> _Data shown_

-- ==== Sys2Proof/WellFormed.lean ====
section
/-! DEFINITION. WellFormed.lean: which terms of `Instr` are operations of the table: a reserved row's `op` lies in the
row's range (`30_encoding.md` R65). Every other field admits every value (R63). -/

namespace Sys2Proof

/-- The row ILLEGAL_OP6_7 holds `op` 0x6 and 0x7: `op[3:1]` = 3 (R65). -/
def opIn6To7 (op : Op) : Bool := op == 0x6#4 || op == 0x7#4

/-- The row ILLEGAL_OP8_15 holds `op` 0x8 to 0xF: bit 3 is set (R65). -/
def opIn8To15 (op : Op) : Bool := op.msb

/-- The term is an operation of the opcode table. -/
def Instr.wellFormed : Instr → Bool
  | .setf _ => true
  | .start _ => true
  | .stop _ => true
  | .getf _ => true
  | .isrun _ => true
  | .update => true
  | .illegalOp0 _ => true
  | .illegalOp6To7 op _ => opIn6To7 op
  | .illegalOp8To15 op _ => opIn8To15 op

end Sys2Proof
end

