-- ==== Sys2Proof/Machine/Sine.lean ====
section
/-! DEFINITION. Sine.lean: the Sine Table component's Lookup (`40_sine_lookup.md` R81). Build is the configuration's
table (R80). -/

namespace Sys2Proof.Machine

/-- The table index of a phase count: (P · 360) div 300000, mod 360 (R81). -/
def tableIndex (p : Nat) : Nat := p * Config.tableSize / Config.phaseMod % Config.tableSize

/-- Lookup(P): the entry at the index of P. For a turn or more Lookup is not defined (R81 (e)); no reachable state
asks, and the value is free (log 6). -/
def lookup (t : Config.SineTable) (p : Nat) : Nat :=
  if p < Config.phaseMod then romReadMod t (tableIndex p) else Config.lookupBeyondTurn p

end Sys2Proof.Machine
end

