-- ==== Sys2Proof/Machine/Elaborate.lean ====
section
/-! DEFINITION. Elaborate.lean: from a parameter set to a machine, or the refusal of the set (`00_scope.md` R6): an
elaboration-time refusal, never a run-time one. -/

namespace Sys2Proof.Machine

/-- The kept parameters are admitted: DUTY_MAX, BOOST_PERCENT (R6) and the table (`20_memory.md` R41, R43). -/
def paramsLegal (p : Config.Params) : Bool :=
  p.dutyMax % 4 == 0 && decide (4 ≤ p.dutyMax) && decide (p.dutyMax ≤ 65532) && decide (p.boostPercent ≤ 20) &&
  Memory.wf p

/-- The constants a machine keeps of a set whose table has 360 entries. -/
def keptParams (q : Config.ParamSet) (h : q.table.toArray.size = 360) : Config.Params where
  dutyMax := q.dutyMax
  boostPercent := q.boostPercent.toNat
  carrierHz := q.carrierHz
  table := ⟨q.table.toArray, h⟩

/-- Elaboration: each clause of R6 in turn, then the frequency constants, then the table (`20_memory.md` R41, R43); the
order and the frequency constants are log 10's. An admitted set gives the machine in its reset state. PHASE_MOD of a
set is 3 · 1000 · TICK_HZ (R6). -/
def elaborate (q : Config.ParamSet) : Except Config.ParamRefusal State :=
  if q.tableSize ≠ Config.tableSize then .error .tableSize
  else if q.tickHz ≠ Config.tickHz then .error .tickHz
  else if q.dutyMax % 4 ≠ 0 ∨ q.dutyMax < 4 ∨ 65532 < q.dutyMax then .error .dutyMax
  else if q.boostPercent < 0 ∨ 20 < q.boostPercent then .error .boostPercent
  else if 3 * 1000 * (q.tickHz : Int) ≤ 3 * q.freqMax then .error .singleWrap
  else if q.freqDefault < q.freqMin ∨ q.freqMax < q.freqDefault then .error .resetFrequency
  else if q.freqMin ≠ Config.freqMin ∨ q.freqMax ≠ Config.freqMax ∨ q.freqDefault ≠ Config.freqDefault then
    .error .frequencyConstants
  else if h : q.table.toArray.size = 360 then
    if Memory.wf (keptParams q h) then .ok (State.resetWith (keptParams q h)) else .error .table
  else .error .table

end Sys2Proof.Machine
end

--

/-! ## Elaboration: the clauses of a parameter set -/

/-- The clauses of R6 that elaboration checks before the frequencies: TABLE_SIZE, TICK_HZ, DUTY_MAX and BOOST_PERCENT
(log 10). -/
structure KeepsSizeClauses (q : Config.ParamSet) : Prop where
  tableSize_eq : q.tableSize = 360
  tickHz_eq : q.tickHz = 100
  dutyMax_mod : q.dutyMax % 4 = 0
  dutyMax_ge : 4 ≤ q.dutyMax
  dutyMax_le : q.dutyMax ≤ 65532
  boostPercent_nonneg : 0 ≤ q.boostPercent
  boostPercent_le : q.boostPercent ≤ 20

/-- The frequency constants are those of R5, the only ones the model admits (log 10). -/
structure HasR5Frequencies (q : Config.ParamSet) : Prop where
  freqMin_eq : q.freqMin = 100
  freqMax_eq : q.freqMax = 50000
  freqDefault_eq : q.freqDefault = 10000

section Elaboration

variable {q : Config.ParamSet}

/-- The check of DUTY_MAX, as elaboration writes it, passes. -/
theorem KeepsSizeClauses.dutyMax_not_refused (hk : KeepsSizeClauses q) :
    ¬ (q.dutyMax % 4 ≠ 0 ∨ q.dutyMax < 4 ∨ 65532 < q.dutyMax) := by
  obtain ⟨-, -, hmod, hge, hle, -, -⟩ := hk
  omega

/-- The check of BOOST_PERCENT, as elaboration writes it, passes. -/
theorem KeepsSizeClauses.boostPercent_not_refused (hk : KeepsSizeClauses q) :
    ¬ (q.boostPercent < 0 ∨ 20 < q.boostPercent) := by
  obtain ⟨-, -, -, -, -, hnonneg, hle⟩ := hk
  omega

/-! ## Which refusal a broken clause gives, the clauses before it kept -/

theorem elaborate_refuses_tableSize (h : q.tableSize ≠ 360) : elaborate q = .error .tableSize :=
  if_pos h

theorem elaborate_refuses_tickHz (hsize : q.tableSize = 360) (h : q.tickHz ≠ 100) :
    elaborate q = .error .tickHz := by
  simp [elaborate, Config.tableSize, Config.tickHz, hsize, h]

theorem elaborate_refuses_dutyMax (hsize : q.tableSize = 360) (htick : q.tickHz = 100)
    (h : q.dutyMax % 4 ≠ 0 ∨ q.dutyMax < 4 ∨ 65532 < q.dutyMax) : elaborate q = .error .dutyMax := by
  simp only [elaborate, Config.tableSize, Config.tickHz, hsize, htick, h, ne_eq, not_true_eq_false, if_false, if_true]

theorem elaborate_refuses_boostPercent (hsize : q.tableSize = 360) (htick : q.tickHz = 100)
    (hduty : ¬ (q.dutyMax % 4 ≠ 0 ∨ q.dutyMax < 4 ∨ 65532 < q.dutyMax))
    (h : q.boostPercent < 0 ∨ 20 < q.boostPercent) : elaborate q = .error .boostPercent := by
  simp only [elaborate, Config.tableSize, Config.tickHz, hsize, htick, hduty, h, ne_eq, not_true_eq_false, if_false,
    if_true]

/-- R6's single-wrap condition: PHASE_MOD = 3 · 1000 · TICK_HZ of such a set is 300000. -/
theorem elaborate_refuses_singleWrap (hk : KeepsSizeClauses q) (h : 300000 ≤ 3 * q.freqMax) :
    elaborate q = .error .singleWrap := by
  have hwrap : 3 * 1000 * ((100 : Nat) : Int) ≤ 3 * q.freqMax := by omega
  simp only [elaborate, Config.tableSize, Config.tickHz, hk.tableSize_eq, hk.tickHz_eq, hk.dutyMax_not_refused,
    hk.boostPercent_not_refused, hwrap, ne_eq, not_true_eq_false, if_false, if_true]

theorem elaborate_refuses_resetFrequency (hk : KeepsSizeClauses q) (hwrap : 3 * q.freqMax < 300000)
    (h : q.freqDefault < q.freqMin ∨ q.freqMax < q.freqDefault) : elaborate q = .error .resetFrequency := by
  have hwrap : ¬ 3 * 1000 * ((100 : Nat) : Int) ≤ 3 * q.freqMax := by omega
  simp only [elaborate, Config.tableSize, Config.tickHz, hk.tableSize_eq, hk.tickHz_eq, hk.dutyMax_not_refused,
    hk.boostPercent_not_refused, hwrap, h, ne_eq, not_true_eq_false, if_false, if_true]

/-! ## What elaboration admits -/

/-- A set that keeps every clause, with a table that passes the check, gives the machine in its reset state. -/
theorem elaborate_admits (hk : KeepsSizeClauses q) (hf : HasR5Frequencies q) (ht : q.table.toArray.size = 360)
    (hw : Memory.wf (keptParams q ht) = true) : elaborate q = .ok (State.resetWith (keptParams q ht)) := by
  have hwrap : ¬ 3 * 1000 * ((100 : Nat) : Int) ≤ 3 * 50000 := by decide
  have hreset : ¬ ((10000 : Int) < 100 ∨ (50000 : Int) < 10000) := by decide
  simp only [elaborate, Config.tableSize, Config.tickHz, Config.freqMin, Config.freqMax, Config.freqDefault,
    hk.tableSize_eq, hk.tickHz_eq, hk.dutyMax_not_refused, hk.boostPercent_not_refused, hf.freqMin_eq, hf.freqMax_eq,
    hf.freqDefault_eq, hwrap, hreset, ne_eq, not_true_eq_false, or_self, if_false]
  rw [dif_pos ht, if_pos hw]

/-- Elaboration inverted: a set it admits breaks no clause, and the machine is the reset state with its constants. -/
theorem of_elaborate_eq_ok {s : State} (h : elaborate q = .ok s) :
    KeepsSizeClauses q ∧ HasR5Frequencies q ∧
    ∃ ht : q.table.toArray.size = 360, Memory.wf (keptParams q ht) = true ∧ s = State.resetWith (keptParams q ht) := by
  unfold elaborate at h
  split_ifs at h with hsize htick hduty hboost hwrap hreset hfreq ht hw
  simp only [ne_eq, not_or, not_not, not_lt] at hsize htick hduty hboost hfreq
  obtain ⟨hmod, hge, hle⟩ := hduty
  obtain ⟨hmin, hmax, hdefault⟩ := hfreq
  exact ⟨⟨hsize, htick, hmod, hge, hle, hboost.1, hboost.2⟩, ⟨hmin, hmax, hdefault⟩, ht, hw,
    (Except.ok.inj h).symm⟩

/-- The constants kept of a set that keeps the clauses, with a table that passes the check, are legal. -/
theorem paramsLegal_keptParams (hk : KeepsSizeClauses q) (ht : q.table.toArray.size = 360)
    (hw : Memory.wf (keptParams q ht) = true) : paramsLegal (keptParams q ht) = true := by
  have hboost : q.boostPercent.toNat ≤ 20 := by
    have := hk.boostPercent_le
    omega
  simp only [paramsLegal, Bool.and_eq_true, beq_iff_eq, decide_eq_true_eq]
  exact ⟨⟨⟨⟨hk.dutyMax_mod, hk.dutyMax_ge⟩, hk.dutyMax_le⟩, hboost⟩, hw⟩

> _Problem_
Check each line of the material for "hmod". Copy the ones that have it.

> _Response below_
  obtain ⟨-, -, hmod, hge, hle, -, -⟩ := hk
  obtain ⟨hmod, hge, hle⟩ := hduty
  exact ⟨⟨hsize, htick, hmod, hge, hle, hboost.1, hboost.2⟩, ⟨hmin, hmax, hdefault⟩, ht, hw,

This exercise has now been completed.